CALGARY, Alberta – Every now again oil companies fail miserably at experimental methods to produce more oil, such as the Oil Seep and Scrape recovery method pioneered by Bendovus Energy and CNRL. But once in a while, a company will develop a strategy that, if successful, will revolutionize the oil industry on a global scale and keep the Peak Oil theorist scratching their collective heads.
A case in point for the latter is Airdrie-based operator Crater Energy. The privately held junior operator has devised a way of achieving over 95% recovery factor in a pilot on 2 sections of its core Langevino field (far above typical recoveries that range from 8 to 30%), and it plans to do this over and over again in hopes of attracting interest for an eventual IPO. Bruce Ticklenutts, Crater’s COO, explains.
We call it Collapse Drive Recovery (CDR), and it all started from a little dream that one of our junior reservoir engineers had 9 or so months ago. Basically, we, in conjunction with Hollimorton’s chemicals division, created a special superacid that we’ve called CH+3 + 3 CH4 → (CH3)3C+ + 3H2.
When this acid is injected into a reservoir, it literally dissolves any type of carbonate rock, thereby creating a reservoir with porosities that can approach 98%. At this point in time, the only thing keeping the overburden from collapsing and thereby squeezing out the oil are the chokes on the producing wells. Once we reach go time, we slowly open up the wells and watch the ground sink. – Bruce Ticklenutts, P.Tech.
According to promotional material distributed by hand to passersby at the Cross Iron Mills Supermall, the company’s pilot project included 27 wells throughout the 2 section pilot area. Each one of the wells was temporarily converted into an injector well, that forced tens of thousands of barrels of CH+3 + 3 CH4 → (CH3)3C+ + 3H2 into the reservoir.
The company then shut-in each well, and waited for the Superacid to soak into the reservoir rock and do its work. When the wellhead shut-in pressures on all of the 27 wells had jumped to over 278,932 psi (which suggests that the super tertiary porosity had been realized), the company’s field operators then slowly opened each well.

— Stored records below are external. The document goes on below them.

-- ==== Sys2Proof/Machine/Fetch.lean ====
section
/-! DEFINITION. Fetching an op from the DEC byte input (20_memory.md R80; 42_decoder.md R172): the bytes the host has
lined up, and the placing of one op there. -/

namespace Sys2Proof.Machine

/-- The bytes lined up at the head of the host's events, before any other event. -/
def leadingBytes : List Event → List Byte
  | .decByte b :: evs => b :: leadingBytes evs
  | .encStart :: _ => []
  | .encPixel _ :: _ => []
  | .encIoErr :: _ => []
  | .encWrite _ _ :: _ => []
  | .decStart :: _ => []
  | .decEos :: _ => []
  | .decIoErr :: _ => []
  | .decWrite _ _ :: _ => []
  | .reset :: _ => []
  | [] => []

/-- The op DEC takes next, when it is at an op's start and all the op's bytes are lined up (log 1). -/
def fetch (s : State) : Option Instr :=
  if s.dec.atOpStart then
    match decode s.dec.atTarget (leadingBytes s.pending) with
    | .ok (i, _) => some i
    | .error _ => none
  else none

/-- `s` with `n` of the host's events taken. -/
def State.take (s : State) (n : Nat) : State := { s with pending := s.pending.drop n }

/-- `s` with DEC in BODY at an op's start, its pixel count at the target for END and 62 pixels, the longest op, below it
for any other op, and the op's bytes lined up first: what it takes for the very next step to run the op (log 4). -/
def State.withOp (s : State) (i : Instr) : State :=
  { s with
    dec := { s.dec with st := .body, op := .none, count := 0, target := if i.isEnd then 0 else 62 }
    pending := (encode i).map Event.decByte ++ s.pending }

end Sys2Proof.Machine
end

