-- ==== Sys2Proof/Tests/Slice0.lean ====
section
/-! SUPPORT. Own tests: the existence checks with ill-formed ops, words written out bit by bit from the formats of
30_encoding.md, single steps whose results stand in 95_test_vectors.md or in a rule's own example, and for each
statement that has hypotheses a state that meets them. -/

namespace Sys2Proof.Machine

/-! ### States the tests start from -/

/-- The decoder after a step, if there is one. -/
def decAfter : Result → Option Dec
  | .next t => some t.dec
  | .fault _ => none
  | .refused _ => none

/-- The encoder after a step, if there is one. -/
def encAfter : Result → Option Enc
  | .next t => some t.enc
  | .fault _ => none
  | .refused _ => none

/-- The bytes emitted by a step, if there is one. -/
def outAfter : Result → Option (List Byte)
  | .next t => some t.out
  | .fault _ => none
  | .refused _ => none

/-- DEC in BODY at an op's start, a one-row image of `target` pixels of which `count` are put. -/
def bodyAt (count target : BitVec 64) : State :=
  { State.reset with
    dec := { Dec.reset with
      st := .body
      hpos := 14
      width := target.setWidth 32
      height := 1
      channels := 4
      target := target
      count := count
      prev := Pixel.initPrev
      inpos := 14 }
    pout := List.replicate count.toNat ⟨0, 0, 0, 0⟩ }

/-- The same, `n` bytes short of the last position. -/
def bodyAtEdge (count target : BitVec 64) (n : Nat) : State :=
  { bodyAt count target with dec := { (bodyAt count target).dec with inpos := BitVec.ofNat 64 (posMax - 1 - n) } }

/-- DEC in BODY with an op pending. -/
def pendingAt (count target : BitVec 64) (op : PendingOp) (opn : Nat) : State :=
  { bodyAt count target with
    dec := { (bodyAt count target).dec with op := op, optag := 0x80, opn := opn, opbuf := #v[1, 2, 3, 4], inpos := 30 } }

/-- DEC in HEADER with the right bytes in up to `hpos`. -/
def headerAt (hpos : Nat) : State :=
  { State.reset with
    dec := { Dec.reset with
      st := .header
      hpos := hpos
      hbuf := #v[0x71, 0x6F, 0x69, 0x66, 1, 2, 3, 4, 0, 0, 0, 5, 4, 0]
      prev := Pixel.initPrev
      inpos := BitVec.ofNat 64 hpos } }

/-- DEC owed header byte 13 of an image of width 0. -/
def emptyHeader : State :=
  { headerAt 13 with
    dec := { (headerAt 13).dec with hbuf := #v[0x71, 0x6F, 0x69, 0x66, 0, 0, 0, 0, 0, 0, 0, 5, 4, 0] } }

/-- DEC in a state that accepts no byte. -/
def decIn (st : DecSt) : State :=
  { State.reset with dec := { Dec.reset with st := st, err := if st = .error then .ioError else .none } }

/-- ENC not in BODY, configured for `w` by `h` pixels of 4 channels. -/
def configured (w h : BitVec 32) (pixlen : BitVec 64) : State :=
  { State.reset with
    enc := { Enc.reset with cfgWidth := w, cfgHeight := h, cfgChannels := 4, cfgPixlen := pixlen } }

/-- ENC in BODY, `count` of `target` pixels taken, `run` repeats of the initial pixel pending. -/
def encodingAt (count target : BitVec 64) (run : BitVec 6) (cache : Memory) : State :=
  { State.reset with
    enc := { Enc.reset with
      st := .body
      prev := Pixel.initPrev
      cache := cache
      run := run
      count := count
      target := target
      outpos := 14 }
    out := List.replicate 14 0 }

/-- The port word of a pixel on the ENC pixel port. -/
def encWord (p : Pixel) : Lanes := lane Config.pixelOrderEnc p

/-- Pixel A of 95_test_vectors.md section 2; its slot is 9. -/
def pixelA : Pixel := ⟨10, 20, 30, 255⟩

/-! ### Which ops exist (R96, R100, R103) -/

theorem test_run_61_exists : (Instr.run 61).wf = true := by decide

theorem test_run_62_and_63_do_not_exist : (Instr.run 62).wf = false ∧ (Instr.run 63).wf = false := by decide

theorem test_end_marker_exists : Instr.theEnd.wf = true := by decide

/-- One wrong byte in each of the seven places. -/
theorem test_end_marker_wrong_bytes :
    (Instr.endMarker 1 0 0 0 0 0 1).wf = false ∧ (Instr.endMarker 0 1 0 0 0 0 1).wf = false ∧
    (Instr.endMarker 0 0 1 0 0 0 1).wf = false ∧ (Instr.endMarker 0 0 0 1 0 0 1).wf = false ∧
    (Instr.endMarker 0 0 0 0 1 0 1).wf = false ∧ (Instr.endMarker 0 0 0 0 0 1 1).wf = false ∧
    (Instr.endMarker 0 0 0 0 0 0 0).wf = false := by decide

/-! ### Words written out from the formats (R94 to R100) -/

/-- RGB: `11111110 rrrrrrrr gggggggg bbbbbbbb`. -/
theorem test_decode_rgb :
    decode false [0b11111110#8, 0b00010010#8, 0b00110100#8, 0b01010110#8] = .ok (.rgb 0x12 0x34 0x56, []) := by decide

/-- RGBA: `11111111 rrrrrrrr gggggggg bbbbbbbb aaaaaaaa`. -/
theorem test_decode_rgba :
    decode false [0b11111111#8, 0b00000001#8, 0b00000010#8, 0b00000011#8, 0b10000000#8] =
      .ok (.rgba 1 2 3 128, []) := by decide

/-- RUN: `11nnnnnn`; `FD` is the longest (R96). -/
theorem test_decode_run :
    decode false [0b11000000#8] = .ok (.run 0, []) ∧ decode false [0b11111101#8] = .ok (.run 61, []) := by decide

/-- INDEX: `00iiiiii`. -/
theorem test_decode_index :
    decode false [0b00101010#8] = .ok (.index 42, []) ∧ decode true [0b00111111#8] = .ok (.index 63, []) := by decide

/-- DIFF: `01rrggbb`. -/
theorem test_decode_diff : decode false [0b01111001#8] = .ok (.diff 3 2 1, []) := by decide

/-- LUMA: `10gggggg xxxxyyyy`. -/
theorem test_decode_luma : decode false [0b10111111#8, 0b11110000#8] = .ok (.luma 63 15 0, []) := by decide

/-- END: seven bytes `00` and a byte `01`, at the target; below it the first byte is INDEX 0 (R92). -/
theorem test_decode_end :
    decode true
        [0b00000000#8, 0b00000000#8, 0b00000000#8, 0b00000000#8, 0b00000000#8, 0b00000000#8, 0b00000000#8,
          0b00000001#8] = .ok (.theEnd, []) ∧
      decode false [0b00000000#8, 0b00000001#8] = .ok (.index 0, [0b00000001#8]) := by decide

/-- Bytes that are no whole op yet, refused by name. -/
theorem test_decode_missing_operands :
    decode false [] = .error .noByte ∧ decode false [0xFE#8, 1#8, 2#8] = .error (.operandsMissing .rgb) ∧
    decode false [0xFF#8, 1#8, 2#8, 3#8] = .error (.operandsMissing .rgba) ∧
    decode false [0x80#8] = .error (.operandsMissing .luma) ∧
    decode true [0#8, 0#8, 0#8, 0#8, 0#8, 0#8, 0#8] = .error (.operandsMissing .endMarker) := by decide

/-- The bytes of program P1 (95_test_vectors.md section 5). -/
theorem test_encode_p1 :
    opBytes [.rgb 100 150 200, .diff 3 1 2, .luma 37 5 10, .index 7, .run 1, .rgba 0 0 0 0, .index 5, .theEnd] =
      [0xFE, 0x64, 0x96, 0xC8, 0x76, 0xA5, 0x5A, 0x07, 0xC1, 0xFF, 0, 0, 0, 0, 0x05, 0, 0, 0, 0, 0, 0, 0, 1] := by
  decide

/-- `REPEAT n` (R107): one RUN of 62, a full one and one more, two full ones. -/
theorem test_repeat :
    repeatOp 62 = [.run 61] ∧ repeatOp 63 = [.run 61, .run 0] ∧ repeatOp 124 = [.run 61, .run 61] := by decide

/-! ### Words of the opcode table, and the step that runs them -/

theorem test_table_words :
    decodeTableWord 32 0x563412FE = some (.rgb 0x12 0x34 0x56) ∧ decodeTableWord 8 0xFE = some (.rgb 0 0 0) ∧
    decodeTableWord 40 0x80000000FF = some (.rgba 0 0 0 128) ∧ decodeTableWord 8 0xC2 = some (.run 2) ∧
    decodeTableWord 8 0x2A = some (.index 42) ∧ decodeTableWord 8 0x79 = some (.diff 3 2 1) ∧
    decodeTableWord 16 0xF0BF = some (.luma 63 15 0) ∧
    decodeTableWord 64 0x0100000000000000 = some .theEnd := by decide

/-- Right after reset the step runs RGB as its first op: the pixel is the previous one. -/
theorem test_first_step_rgb :
    (decAfter (step (State.reset.withFetchWord 32 0x563412FE))).map Dec.prev = some ⟨0x12, 0x34, 0x56, 0⟩ := by decide

/-- Right after reset the step runs END as its first op. -/
theorem test_first_step_end :
    (decAfter (step (State.reset.withFetchWord 64 0x0100000000000000))).map Dec.st = some .ended := by decide

/-- Right after reset the step runs the longest RUN as its first op. -/
theorem test_first_step_run :
    (decAfter (step (State.reset.withFetchWord 8 0xFD))).map Dec.count = some 62 := by decide

/-! ### Operand forms -/

/-- The hash examples of 20_memory.md R61 and 95_test_vectors.md section 2. -/
theorem test_hash :
    pixelHash ⟨0, 0, 0, 0⟩ = 0 ∧ pixelHash ⟨0, 0, 0, 255⟩ = 53 ∧ pixelHash ⟨0x12, 0x34, 0x56, 0xFF⟩ = 9 ∧
    pixelHash ⟨5, 5, 5, 255⟩ = 0 ∧ pixelHash ⟨100, 150, 200, 255⟩ = 7 ∧ pixelHash ⟨6, 4, 5, 255⟩ = 62 := by decide

/-- 10_state.md R25: lane 0 first. -/
theorem test_lanes :
    lane .argb ⟨1, 2, 3, 4⟩ = ⟨4, 1, 2, 3⟩ ∧ unlane .bgra ⟨1, 2, 3, 4⟩ = ⟨3, 2, 1, 4⟩ := by decide

/-- R24, R68: the host reads the output streams in order, and nothing past what was output; 20_memory.md R75. -/
theorem test_bus_streams (v : BusWord) :
    let s := { State.reset with out := [0x71, 0x6F], pout := [⟨1, 2, 3, 4⟩] }
    attachedRead .outPort ⟨1, 0⟩ s = some (Config.busWordOfByte 0x6F, ⟨2, 0⟩) ∧
    attachedRead .outPort ⟨2, 0⟩ s = none ∧
    attachedRead .poutPort ⟨0, 0⟩ s = some (Config.busWordOfLanes ⟨1, 2, 3, 4⟩, ⟨0, 1⟩) ∧
    attachedWrite .outPort v = none := ⟨rfl, rfl, rfl, rfl⟩

/-- R31, R38, R44: register 2 of ENC is ENC_WIDTH, register 9 is none, and a command input takes any word. -/
theorem test_bus_writes (v : BusWord) :
    attachedWrite (.encRegister 2) v = some (.encWrite .width v) ∧ attachedWrite (.decRegister 9) v = none ∧
    attachedWrite .decEosInput v = some .decEos := ⟨rfl, rfl, rfl⟩

/-- A header integer of vector H10: big-endian. -/
theorem test_big_endian : (be32 1 2 3 4).toNat = 16909060 := by decide
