-- ==== Sys2Proof/Config.lean ====
section
/-!
DEFINITION. What is fixed for every BKC-2216: the durations that no setting changes, the limits of
the tables, and the free values, which the manual leaves open. Times are held in units of 10 µs,
the finest unit the manual uses (spec/00_scope.md "Periods"; log entry 2).
-/

namespace Sys2Proof.Config

/-- Units of 10 µs in one millisecond (R115: "One millisecond is 100 units of 10 µs"). -/
def unitsPerMs : Nat := 100

/-- Units of 10 µs in one second. -/
def unitsPerSecond : Nat := 100000

/-- R5: the minute timer expires once per minute. -/
def minuteUnits : Nat := 60 * unitsPerSecond

/-- R54: the roller-up output is on for 500 ms. -/
def rollerUnits : Nat := 500 * unitsPerMs

/-- R74: the at-rest timer starts from 1 s. -/
def restUnits : Nat := unitsPerSecond

/-- R156: the mismatch timer runs for 200 ms. -/
def mismatchUnits : Nat := 200 * unitsPerMs

/-- R177: a pause of 20 ms inside a frame abandons it. -/
def gapUnits : Nat := 20 * unitsPerMs

/-- R8: the greatest price charged. -/
def maxPrice : Nat := 50000

/-- R12: a lane sale that needs a new slot asks for at least this many free slots. -/
def saleReserve : Nat := 5

/-- R43: the most tickets a lane queue holds. -/
def laneQueueMax : Nat := 4

/-- R47: the tickets at which the merge queue, with the ticket AT_GATE, is full. -/
def mergeMax : Nat := 12

/-- R44: the merge queue count that turns the lane signals red. -/
def mergeRed : Nat := 10

/-- R90: the most cars in the roster. -/
def rosterMax : Nat := 20

/-- R90, R95: the greatest front. -/
def frontMax : Nat := 16383

/-- R38: the most credits in the credit list. -/
def creditMax : Nat := 32

/-- R20: the most entries of a finished list. -/
def finishedMax : Nat := 4

/-- R146: the most records of the halt history. -/
def historyMax : Nat := 4

/-- R80: the most period samples. -/
def samplesMax : Nat := 4

/-- R27: the greatest wired count. -/
def wiredMax : Nat := 40

/-- R188: the most body bytes of a frame. -/
def bodyMax : Nat := 60

/-- FREE VALUE (log entry 9). R171: a failed or cut-off write of the marker row leaves it in a
state that is not CLOSED, and the manual does not say which: BLANK when true, OPEN when false. -/
opaque freeMarkerBlank : Nat → Bool

/-- FREE VALUE (log entry 9). Whether a settings row whose write failed or was cut off still reads
with a correct check: the manual does not say. -/
opaque freeRowValid : Nat → Bool

end Sys2Proof.Config
end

Although it was impossible for the production engineers to draw down any of the wells, each well’s infinite productivity allowed the company to produce at whatever rate it desired. Mr. Ticklenutts continues, “The limiting factor on our production rates was our battery throughput capacity. Our 04-20 battery had us capped at 5000 bfpd, but if we were producing to atmosphere, I’m pretty sure we could have more than quadrupled that rate.”
In order to help sell this novel recovery technique to the AER, Crater Energy showed how a desired (and uncontrollable) side effect of the production scheme is a rather large depression formed at the surface which, over time, turns into a beautiful lake. The company claims that lakes are good and people like them.